The Rosu Trick — Variant Filtering via Instance Layer Name
This was the specific insight from the LinkedIn thread that solves the duplicate variant problem. When the agent reads a Figma frame via the REST API, instead of ingesting every variant definition, you set a detection rule on the component instance layer name.
The agent reads the layer name, identifies which component and variant it is, and records only that — skipping the visual duplicates entirely. Combined with Code Connect mappings, the flow becomes:
Screen: Dashboard
Components detected:
→ Button (variant="primary", size="md", label="Save changes")
→ Input (variant="with-label", placeholder="Search...", disabled=false)
→ Badge (variant="success", label="Active")
No inner layer traversal. No duplicate variant noise.
Each component resolves directly to its code implementation.You still need to map the standalone component once. But after that, every instance on every screen is just a name and a prop set. Context stays flat. Accuracy holds.
What This Solves vs. What It Doesn't
- Context overload from duplicate variants
- Token ambiguity — props resolve to real values
- Inner layer traversal for mapped components
- Autogenerated vs. real code snippets in Dev Mode
- MCP context quality for established design systems
- Greenfield components have no mapping yet — still falls back to layer parsing
- Figma effects with no CSS equivalent (advanced blurs, blends)

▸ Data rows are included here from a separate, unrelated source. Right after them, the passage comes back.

/-- Settles O22: the POP's dword lies eight below the PUSH's, so the PUSH left its bytes. -/
theorem pushThenPopReadsEightBelow : Obligations.PushThenPopReadsEightBelow := by
  rintro rd rd' dst dst' s ⟨hm, -, -, -⟩ hd hd' hne h8 hin
  obtain ⟨t, ⟨ht, htlatch, -, htwritten, -⟩, hcap, -, hframe⟩ := push_completes hm hd (w := 2#2) (by decide) hin
  have htsp : t.regs.sp = s.regs.sp - 4#32 := htwritten .sp _ rfl
  have height : t.regs.sp - 4#32 = s.regs.sp - 8#32 := by rw [htsp, sub_sub]; rfl
  have haddr : (t.regs.sp - 4#32).toNat = s.regs.sp.toNat - 8 := by
    rw [height]
    exact BitVec.toNat_sub_of_le (BitVec.le_def.mpr h8)
  obtain ⟨u, ⟨hu, hulatch, -, huwritten, -⟩, -⟩ := pop_completes (s := t) hd' (by omega)
  refine ⟨t, u, ht, hu, hulatch.trans htlatch, ?_, fun k hk => ?_⟩
  · rw [← height]
    exact huwritten .sp _ (by simp [lastWrite, hne])
  · have hdst : u.regs.get dst' = t.load (t.regs.sp - 4#32) 4 := huwritten dst' _ (by simp [lastWrite])
    rw [hdst, State.load, haddr, Memory.extract_readSpan _ _ (le_refl 4) hk, if_pos hk]
    refine hframe _ fun j hj => ?_
    omega

/-! A load inside a store -/

/-- A word is its four bytes. -/
theorem word_eq_of_bytes {x y : Word} (h : ∀ k, k < 4 → x.extractLsb' (8 * k) 8 = y.extractLsb' (8 * k) 8) : x = y := by
  apply BitVec.eq_of_getLsbD_eq
  intro i hi
  have hbyte := congrArg (fun b => b.getLsbD (i % 8)) (h (i / 8) (by omega))
  have hmod : i % 8 < 8 := Nat.mod_lt i (by decide)
  simpa only [BitVec.getLsbD_extractLsb', hmod, decide_true, Bool.true_and, Nat.div_add_mod] using hbyte

/-- The bytes of a word shifted right by `j` bytes, cut to `n` bytes and zero-extended (R48). -/
theorem extract_shift_narrow (x : Word) (j n : Nat) {k : Nat} (hk : k < 4) :
    (((x >>> (8 * j)).setWidth (8 * n)).setWidth 32).extractLsb' (8 * k) 8 =
      if k < n then x.extractLsb' (8 * (j + k)) 8 else 0 := by
  apply BitVec.eq_of_getLsbD_eq
  intro i hi
  have hword : 8 * k + i < 32 := by omega
  simp only [BitVec.getLsbD_extractLsb', BitVec.getLsbD_setWidth, BitVec.getLsbD_ushiftRight, hi, hword, decide_true,
    Bool.true_and]
  split
  · next hkn =>
    have hin : 8 * k + i < 8 * n := by omega
    simp only [BitVec.getLsbD_extractLsb', hi, hin, decide_true, Bool.true_and]
    congr 1
    omega
  · next hkn =>
    have hout : ¬ 8 * k + i < 8 * n := by omega
    simp [hout]

/-- An address inside memory does not wrap (R45). -/
theorem toNat_add_ofNat {v : Word} {j : Nat} (h : v.toNat + j < 4294967296) :
    (v + BitVec.ofNat 32 j).toNat = v.toNat + j := by
  rw [BitVec.toNat_add, BitVec.toNat_ofNat]
  omega

/-- Settles O45, byte by byte: byte `k` of the load is byte `j + k` of the store. -/
theorem mixedWidthReads : Obligations.MixedWidthReads := by
  rintro rd rd' dst dst' w w' v j s ⟨hm, -, (hmax : s.mem.capacity ≤ 4294967296), -⟩ hd hd' hw hw' hj hin
  obtain ⟨t, ⟨ht, -⟩, hcap, hstored, -⟩ := storeMem_completes hm hd hw hin
  have hpos : 0 < 2 ^ w'.toNat := Nat.two_pow_pos _
  have haddr : (v + BitVec.ofNat 32 j).toNat = v.toNat + j := toNat_add_ofNat (by omega)
  obtain ⟨u, ⟨hu, -, -, huwritten, -⟩, -⟩ :=
    loadMem_completes (s := t) (v := v + BitVec.ofNat 32 j) hd' hw' (by rw [haddr, hcap]; omega)
  refine ⟨t, u, ht, hu, ?_⟩
  have hdst : u.regs.get dst' = t.load (v + BitVec.ofNat 32 j) (2 ^ w'.toNat) := huwritten dst' _ (by simp [lastWrite])
  rw [hdst, State.load, haddr]
  refine word_eq_of_bytes fun k hk => ?_
  rw [Memory.extract_readSpan _ _ (two_pow_width_le hw') hk, extract_shift_narrow _ _ _ hk]
  split
  · rw [Nat.add_assoc]
    exact hstored (j + k) (by omega)
  · rfl

/-! A fetch over a store -/

/-- The four bytes of a word, joined again, are the word. -/
theorem append_extract_bytes (x : Word) :
    x.extractLsb' 24 8 ++ x.extractLsb' 16 8 ++ x.extractLsb' 8 8 ++ x.extractLsb' 0 8 = x :=
  congrArg Instruction.value (Instruction.decode_packed 0#5 0#1 0#2 0#4 0#4 x)

/-- A fetch of a record whose value field holds the bytes of a word reads that word (R62, R81). -/
theorem fetch_value_of_bytes {s : State} {x : Word} (hin : s.regs.ip.toNat + 6 ≤ s.mem.capacity)
    (hbytes : ∀ k, k < 4 → s.mem.readByte (s.regs.ip.toNat + 2 + k) = x.extractLsb' (8 * k) 8) :
    ∃ u, fetch s = some u ∧ u.value = x := by
  refine ⟨_, fetch_eq_some hin, ?_⟩
  have h0 := hbytes 0 (by decide)
  have h1 := hbytes 1 (by decide)
  have h2 := hbytes 2 (by decide)
  have h3 := hbytes 3 (by decide)
  simp only [Nat.add_assoc, Nat.reduceAdd, Nat.reduceMul] at h0 h1 h2 h3
  simp only [Instruction.decode, h0, h1, h2, h3, append_extract_bytes]

/-- Settles O46: the STORE advances `ip` by 6, and the four bytes it wrote are those of the next value field. -/
theorem storedCodeIsFetched : Obligations.StoredCodeIsFetched := by
  rintro s w rd dst ⟨hm, -, (hmax : s.mem.capacity ≤ 4294967296), -⟩ hl hf hw hd hin
  have haddr : (s.regs.ip + 8#32).toNat = s.regs.ip.toNat + 8 := toNat_add_ofNat (by omega)
  obtain ⟨t, ⟨ht, htlatch, -⟩, hcap, hstored, -⟩ := storeMem_completes (s := s.fetched w) (w := 2#2)
    (v := s.regs.ip + 8#32) hm hd (by decide) (by simp [haddr]; omega)
  have hip : t.regs.ip = s.regs.ip + 6#32 :=
    ipAdvancesUnlessWritten _ (s.fetched w) t hl ht (htlatch.trans hl) rfl nofun
  have hnext : t.regs.ip.toNat = s.regs.ip.toNat + 6 := by
    rw [hip]
    exact toNat_add_ofNat (by omega)
  obtain ⟨u, hu, hvalue⟩ := fetch_value_of_bytes (s := t) (x := s.regs.get dst) (by rw [hnext, hcap]; exact hin)
    fun k hk => by
      rw [hnext, Nat.add_assoc s.regs.ip.toNat, ← haddr]
      exact hstored k hk
  exact ⟨t, u, (step_runs hl hf hw).trans ht, hip, hu, hvalue⟩

/-! The canonical form -/

/-- A listed cell is what its address reads as. -/
theorem readCells_of_mem {l : List Host.Cell} (hl : List.Pairwise (fun x y => x.1 < y.1) l) {a : Nat} {b : Byte}
    (h : (a, b) ∈ l) : readCells l a = b := by
  induction l with
  | nil => cases h
  | cons c rest ih =>
    obtain ⟨hfirst, hrest⟩ := List.pairwise_cons.mp hl
    rcases List.mem_cons.mp h with rfl | hmem
    · exact if_pos rfl
    · exact (if_neg (hfirst _ hmem).ne').trans (ih hrest hmem)

/-- An address that reads as another byte than an unlisted one is listed with it. -/
theorem mem_of_readCells_ne {l : List Host.Cell} {a : Nat} (h : readCells l a ≠ Config.unlistedByte) :
    (a, readCells l a) ∈ l := by
  induction l with
  | nil => exact absurd rfl h
  | cons c rest ih =>
    obtain ⟨x, b⟩ := c
    by_cases hx : a = x
    · rw [readCells, if_pos hx, hx]
      exact List.mem_cons_self
    · rw [readCells, if_neg hx] at h ⊢
      exact List.mem_cons_of_mem _ (ih h)

/-- In canonical form a cell is listed exactly when its byte differs from that of an unlisted address, and is what its
address reads as (R32, log 2). -/
theorem Memory.mem_cells_iff {m : Memory} (hm : m.wf) (a : Nat) (b : Byte) :
    (a, b) ∈ m.cells ↔ m.readByte a = b ∧ b ≠ Config.unlistedByte := by
  obtain ⟨hrising, hcells⟩ := hm
  refine ⟨fun h => ⟨readCells_of_mem hrising h, (hcells _ h).1⟩, ?_⟩
  rintro ⟨rfl, hne⟩
  exact mem_of_readCells_ne hne

/-- Two lists of cells at rising addresses with the same cells are the same list. -/
theorem rising_eq_of_mem_iff {l l' : List Host.Cell} (hl : List.Pairwise (fun x y => x.1 < y.1) l)
    (hl' : List.Pairwise (fun x y => x.1 < y.1) l') (h : ∀ c, c ∈ l ↔ c ∈ l') : l = l' := by
  have hdistinct : ∀ {k : List Host.Cell}, List.Pairwise (fun x y => x.1 < y.1) k → k.Nodup := fun hk =>
    hk.imp fun hlt heq => absurd (congrArg Prod.fst heq) hlt.ne
  refine List.Perm.eq_of_pairwise (fun x y _ _ hxy hyx => absurd hxy hyx.not_gt) hl hl' ?_
  exact (List.perm_ext_iff_of_nodup (hdistinct hl) (hdistinct hl')).mpr h

/-- Settles O44: two canonical lists of the same bytes list the same cells, in the same rising order. -/
theorem equalBytesEqualMemory : Obligations.EqualBytesEqualMemory := by
  intro m m' hm hm' hcap hbytes
  have hsame : ∀ c, c ∈ m.cells ↔ c ∈ m'.cells := fun ⟨a, b⟩ => by
    rw [Memory.mem_cells_iff hm, Memory.mem_cells_iff hm', hbytes]
  have hcells : m.cells = m'.cells := rising_eq_of_mem_iff hm.1 hm'.1 hsame
  obtain ⟨capacity, cells⟩ := m
  obtain ⟨capacity', cells'⟩ := m'
  exact congrArg₂ Memory.mk hcap hcells

end Sys2Proof.Machine
end

section
/-! The host's operations (spec/70_reset_and_hazards.md R190 to R197) and the placing of a word for the next fetch. -/

namespace Sys2Proof.Machine

/-! Power-on -/

/-- Power-on memory lists exactly the initial bytes inside it that differ from those of an unlisted address (R190). -/
theorem Memory.mem_cells_ofInit {capacity : Nat} {init : Nat → Byte} {a : Nat} {b : Byte} :
    (a, b) ∈ (Memory.ofInit capacity init).cells ↔ a < capacity ∧ init a = b ∧ b ≠ Config.unlistedByte := by
  simp only [Memory.ofInit, List.mem_filterMap, List.mem_range]
  constructor
  · rintro ⟨x, hx, hcell⟩
    split at hcell
    · cases hcell
    · next hne =>
      cases hcell
      exact ⟨hx, rfl, hne⟩
  · rintro ⟨ha, rfl, hne⟩
    exact ⟨a, ha, if_neg hne⟩

/-- Power-on memory reads as the initial bytes (R190). -/
theorem Memory.readByte_ofInit {capacity a : Nat} (init : Nat → Byte) (h : a < capacity) :
    (Memory.ofInit capacity init).readByte a = init a := by
  by_cases hlisted : init a = Config.unlistedByte
  · by_contra hne
    have hmem := mem_of_readCells_ne (l := (Memory.ofInit capacity init).cells) (a := a) fun hread =>
      hne (hread.trans hlisted.symm)
    obtain ⟨-, hread, -⟩ := Memory.mem_cells_ofInit.mp hmem
    exact hne hread.symm
  · exact ((Memory.mem_cells_iff (Memory.wf_ofInit capacity init) a (init a)).mp
      (Memory.mem_cells_ofInit.mpr ⟨h, rfl, hlisted⟩)).1

/-- With no initial byte but that of an unlisted address, power-on memory lists nothing. -/
theorem Memory.ofInit_unlisted (capacity : Nat) :
    Memory.ofInit capacity (fun _ => Config.unlistedByte) = ⟨capacity, []⟩ := by
  simp [Memory.ofInit]

/-- Settles O38: the registers and the latch are set so, and the bytes are read back from the cells listed for them. -/
theorem powerOnState : Obligations.PowerOnState := by
  refine ⟨fun capacity init hmin hmax => ⟨?_, fun r => ?_, rfl, rfl, rfl, fun a => Memory.readByte_ofInit init⟩, ?_⟩
  · exact ⟨Memory.wf_ofInit capacity init, hmin, hmax, .inl rfl⟩
  · cases r <;> rfl
  · exact congrArg (State.mk Regs.zero · none none) (Memory.ofInit_unlisted 8192).symm

/-! `reset()`, `load_image` and the register test access -/

/-- Settles O54: the latch is the one field `reset()` replaces. -/
theorem hostResetClearsLatchOnly : Obligations.HostResetClearsLatchOnly := fun _ =>
  ⟨rfl, State.clearLatch_of_healthy⟩

/-- Settles O55: an image that fits replaces memory by one with its bytes written from the offset up. -/
theorem loadImageAllOrNothing : Obligations.LoadImageAllOrNothing := by
  refine fun s bytes offset hm => ⟨fun hover => if_neg (not_le.mpr hover), fun hfits => ?_⟩
  exact ⟨_, State.loadImage_eq_next_iff.mpr ⟨hfits, rfl⟩, rfl, rfl, rfl, Memory.wf_writeBytes hm offset bytes,
    Memory.capacity_writeBytes s.mem offset bytes,
    fun k hk => Memory.readByte_writeBytes_inside hm offset bytes hk hfits,
    fun a ha => Memory.readByte_writeBytes_outside s.mem offset bytes ha⟩

/-- An index names a register exactly when it is at most 8 (R21, R197). -/
theorem Reg.ofIndex_eq_none_iff (index : Nat) : Reg.ofIndex index = none ↔ 8 < index := by
  rcases lt_or_ge 8 index with h | h
  · unfold Reg.ofIndex
    split
    case h_10 => simp [h]
    all_goals omega
  · interval_cases index <;> simp [Reg.ofIndex]

/-- Settles O57, by the register the index names: each access is of that register, or answers IndexFault. -/
theorem testAccessByIndex : Obligations.TestAccessByIndex := by
  intro s index v
  cases hr : Reg.ofIndex index with
  | none =>
    exact ⟨(Reg.ofIndex_eq_none_iff index).mp hr, by simp [State.testGet, hr], by simp [State.testGetSigned, hr],
      by simp [State.testSet, hr]⟩
  | some r =>
    have hindex : index ≤ 8 := by
      rw [← not_lt, ← Reg.ofIndex_eq_none_iff, hr]
      exact Option.some_ne_none r
    exact ⟨hindex, by simp [State.testGet, hr], by simp [State.testGetSigned, hr, Regs.getSigned], s.setReg r v,
      State.testSet_eq_next_iff.mpr ⟨r, hr, rfl⟩, Regs.get_set_same s.regs r v,
      fun q hq => Regs.get_set_of_ne s.regs v hq, rfl, rfl, rfl⟩

/-! The session -/

/-- Settles O58: every cycle gives a state, and the outcome is read off its latch. -/
theorem cycleOutcomeIsLatch : Obligations.CycleOutcomeIsLatch := by
  intro h
  obtain ⟨s, hs⟩ := step_total h.core
  refine ⟨s, s.outcome, hs, by rw [Session.cycle, hs], fun hl => ?_, fun k hl => ?_⟩
  · rw [State.outcome, hl]
  · rw [State.outcome, hl]

/-- The core's own `load_image` refuses nothing: it answers a state or a fault (R196). -/
theorem State.loadImage_ne_refused (s : State) (bytes : List Byte) (offset : Nat) (r : Refusal) :
    s.loadImage bytes offset ≠ .refused r := by
  unfold State.loadImage
  split <;> nofun

/-- A session's `load_image` is refused exactly when its mark is set (R195). -/
theorem Session.loadImage_eq_refused_iff (h : Session) (bytes : List Byte) (offset : Nat) :
    h.loadImage bytes offset = .refused .loadAfterFirstCycle ↔ h.cycled = true := by
  unfold Session.loadImage
  cases hmark : h.cycled with
  | true => simp
  | false =>
    cases hload : h.core.loadImage bytes offset with
    | next s => simp
    | fault k => simp
    | refused r => exact absurd hload (State.loadImage_ne_refused h.core bytes offset r)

- Requires Org/Enterprise plan — not accessible on lower tiers
- Initial mapping is manual work per component
- Design + code must stay in sync or mappings go stale
The Revised Accuracy Picture
| Method | Established DS | Greenfield Components | Complexity |
|---|---|---|---|
| MCP alone | ~80% | ~80% | Low |
| CSS all layers | ~90% | ~90% | Low |
| Code Connect + MCP | ~97% | ~90% | Medium |
| Code Connect + REST API filtering | ~97% | ~85% | High |
The jump from 90% to ~97% is real, but it's conditional. Code Connect only helps where you've done the mapping work. Every unmapped component is still a full layer-traversal problem. This is why starting with your top 10 most-used components is the right move — highest ROI on the mapping effort, immediate accuracy improvement on the screens that matter most.
Honest Take
Code Connect is the right architectural direction. Linking design components to code by reference — instead of parsing them on every agent call — is exactly how this should work. The MCP integration is genuinely useful: per-component instructions, direct code references, variant prop resolution. This is progress.
But it's not a switch you flip. It's infrastructure. You're essentially building and maintaining a handoff layer between your design system and your codebase. For a mature, stable design system with tight designer–developer collaboration, the payoff is real. For a fast-moving startup where design and code are still diverging weekly, it's overhead that will fight you.
And the plan gate is a problem. Locking this behind Organization/Enterprise pricing means the teams most likely to benefit from better AI tooling — smaller studios, freelancers, indie devs — can't use it. That's a product decision that undercuts the whole pitch.
Still — of everything I've tested, Code Connect + MCP is the closest thing to a real solution. 97% is achievable on components you've mapped. The last 3% is either a Figma rendering problem or a maintenance problem. Neither is easily solvable today.